Oxford Economics: PH GDP likely shrank by 14.3% in Q2

The Philippines’ gross domestic product (GDP) likely slid by a hefty 14.3 percent year-on-year in the second quarter as the economy took a beating from one of the most stringent COVID-19 lockdowns in the region, a global forecasting services provider said.

UK-based Oxford Econo­mics’ second-quarter GDP forecast, provided by its head of India and Southeast Asia economics Priyanka Kishore to the Inquirer on Tuesday, would bring full-year contraction to 6.9 percent or the same level as in 1985.

In 1985, the economy shrank by 6.9 percent, as the administration of then President Ferdinand Marcos struggled with a debt crisis before he was ejec­ted out of Malacañang through the Edsa People Power Revolution in 1986.

The biggest fall in the Philippine GDP was recorded in 1984, at 7 percent.

In its July 1 country economic forecast for the Philippines, Oxford Economics said the projected 6.9-percent drop in GDP this year “[reflected] more caution about the pace of recovery in economic activity after the easing of containment measures.”

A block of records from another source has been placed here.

/-- PLT_PM_DATA_ACCESS: reads or writes the program word at PLT_PM_ADDR; the address increments after each access and wraps
at 16,383. A write is ignored while the pilot is not IDLE. -/
def execPltPmDataAccess (b : Fin 64) (write : Option Word) (s : State) : Host.Outcome State Fault Refusal :=
  let a := s.get (PLT_PM_ADDR.ADDR b)
  let key := b.val * 16384 + a
  let inc (s : State) : State := s.set (PLT_PM_ADDR.ADDR b) ((a + 1) % 16384)
  match write with
  | none => .next ((inc s).answer (s.progWord key))
  | some w => .next (if s.pltIdle b then inc ((s.setProgWord key w).wr (R.PLT_PM_DATA b) w) else s)

/-- The 144 bits of a pound entry (R105, R106). -/
def Order.bits (o : Order) : Nat :=
  let (ty, pay) : Nat × Nat := match o.kind with
    | .tonePlay seg t amp ph => (0, seg.toNat + t.toNat * 2 ^ 17 + amp.toNat * 2 ^ 20 + ph.toNat * 2 ^ 38)
    | .freqSet t pr f => (1, t.toNat + pr.toNat * 8 + f.toNat * 16)
    | .phaseShift t pr d => (2, t.toNat + pr.toNat * 8 + d.toNat * 16)
    | .fluxPulse seg amp => (3, seg.toNat + amp.toNat * 2 ^ 20)
    | .biasSet c => (4, c.toNat)
    | .probePlay seg t amp ph => (5, seg.toNat + t.toNat * 2 ^ 17 + amp.toNat * 2 ^ 20 + ph.toNat * 2 ^ 38)
    | .measure cl m w => (6, cl.toNat + m.toNat * 2 + w.toNat * 32)
    | .marker m e => (7, m.toNat + e.toNat * 16)
    | .shotBoundary id last halt => (8, id.toNat + last.toNat * 2 ^ 32 + halt.toNat * 2 ^ 33)
    | .branchArm e src dev rem mask d =>
      (9, e.toNat + src.toNat * 2 ^ 48 + dev.toNat * 2 ^ 56 + rem.toNat * 2 ^ 68 + mask.toNat * 2 ^ 69 + d.toNat * 2 ^ 73)
  o.tick.toNat + ty * 2 ^ 48 + o.lane.toNat * 2 ^ 52 + o.ctx.toNat * 2 ^ 54 + o.bid.toNat * 2 ^ 56 + pay * 2 ^ 64

/-- PND_VIEW_SEL_WRITE: copies the selected pound entry, 0 the oldest, into the view registers in one tick. -/
def execPndViewSelWrite (b : Fin 64) (idx : BitVec 6) (s : State) : Host.Outcome State Fault Refusal :=
  let s := s.set (PND_VIEW_SEL.IDX b) idx.toNat
  match (s.pound b)[idx.toNat]? with
  | none => .next (s.setBit (PND_VIEW_SEL.VALID b) false)
  | some o =>
    let s := s.setBit (PND_VIEW_SEL.VALID b) true
    .next (s.each (List.range 5) (fun s i => s.wr (R.PND_VIEW_DATA b i) (BitVec.ofNat 32 (o.bits >>> (32 * i)))))

/-- The six ledger registers of a berth, LAST_DONE first: on a standby twin the values mirrored from the active one (R94, R341). -/
def State.ledgerView (s : State) (b : Nat) : List Word :=
  let g := s.ledger b
  let seen := s.mirrorLedger b
  if s.twinRole = 3 ∧ seen.length = 6 then seen
  else [g.lastDone, g.inflight,
    BitVec.ofNat 32 (g.state.toNat + g.lastStatus.toNat * 16 + g.cause.toNat * 256 + g.lastCause.toNat * 4096),
    g.lastTick.setWidth 32, (g.lastTick.extractLsb' 32 16).setWidth 32, g.seq]

/-- SHL_LAST_DONE_READ: latches the other ledger registers from the same tick (R96). -/
def execShlLastDoneRead (b : Fin 64) (s : State) : Host.Outcome State Fault Refusal :=
  let v := s.ledgerView b
  let s := s.each [0, 1, 2, 3, 4, 5] (fun s i => s.wr (R.SHL_LAST_DONE b + 4 * i) (v.getD i 0))
  .next (s.answer (v.getD 0 0))

/-! ## The control store (R114 to R119) -/

/-- UC_DED (R115): the pilot stops at once, UC_VALID falls, and the management core reloads the store. -/
def State.ucDed (s : State) (b addr : Nat) : State :=
  let s := (s.set (UC_ECC_STAT.ADDR b) addr).setBit (UC_ECC_STAT.DED b) true
  let s := s.raise Src.UC_DED (slot b ++ slot addr)
  let s := (s.setBit (PLT_STAT.UC_VALID b) false).setBit (UC_VER.VALID b) false
  s.when (s.pilotActive b) (fun s => (s.batchStart b).stopPilot b cause.pilotFault)

/-- UC_SCRUB: one control store word is read and checked. `flaw` is what the check bits show: 0 none, 1 a single-bit error,
corrected in the word and in the store, 2 a double-bit error or a reserved CLASS. -/
def execUcScrub (b : Fin 64) (flaw : Fin 3) (s : State) : Host.Outcome State Fault Refusal :=
  let a := Store.read (fun _ => 0) s.ucScrub b
  let s := { s with ucScrub := Store.write (fun _ => 0) s.ucScrub b ((a + 1) % 8192) }
  if flaw = 0 then .next s
  else if flaw = 1 then
    let s := ((s.set (UC_ECC_STAT.ADDR b) a).setBit (UC_ECC_STAT.CE b) true).bump (UC_CE_CNT.COUNT b)
    .next (s.raise Src.UC_CE (slot b ++ slot a))
  else .next (s.ucDed b a)

/-- UC_RELOAD_DONE: the control store again holds its verified image (R115). -/
def execUcReloadDone (b : Fin 64) (s : State) : Host.Outcome State Fault Refusal :=
  .next ((s.setBit (PLT_STAT.UC_VALID b) true).setBit (UC_VER.VALID b) true)

/-- UC_PATCH_APPLY: a control store is rewritten with the committed patch, of level `level`, when its pilot is idle; a pilot whose batch
runs has the patch pending (R118). -/
def execUcPatchApply (b : Fin 64) (level : BitVec 8) (s : State) : Host.Outcome State Fault Refusal :=
  if level.toNat ≤ s.get (UC_VER.PATCH b) then .next s
  else if s.pltIdle b && !(s.pilot b).busy then .next ((s.set (UC_VER.PATCH b) level.toNat).setBit (PLT_STAT.PATCH_PEND b) false)
  else .next (s.setBit (PLT_STAT.PATCH_PEND b) true)

end Sys2Proof.Machine
end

“Private consumption is contracting on sharply higher unemployment, falling remittances and pessimistic consumer sentiment. Private investment is weakening as firms delay expansion plans while infrastructure projects are being disrupted by social distancing measures,” it said.

“However, higher health care, social security and stimulus outlays will ramp up government spending, and net exports should also be supportive of growth this year as imports plunge,” it added.

As the enhanced community quarantine from mid-March to May put a halt to 75 percent of the economy, Oxford Economics noted that exports and imports plunged.

“Export performance from June onward is expected to make a moderate recovery as economic activity picks up following the easing of restrictions but the outlook remains poor given the weak state of demand in many key export markets,” Oxford Economics said, referring to the gradual opening up of three-fourths of the economy under a general community quarantine last month.

Oxford Economics flagged the fallout from the COVID-19 pandemic as the top risk to the economy.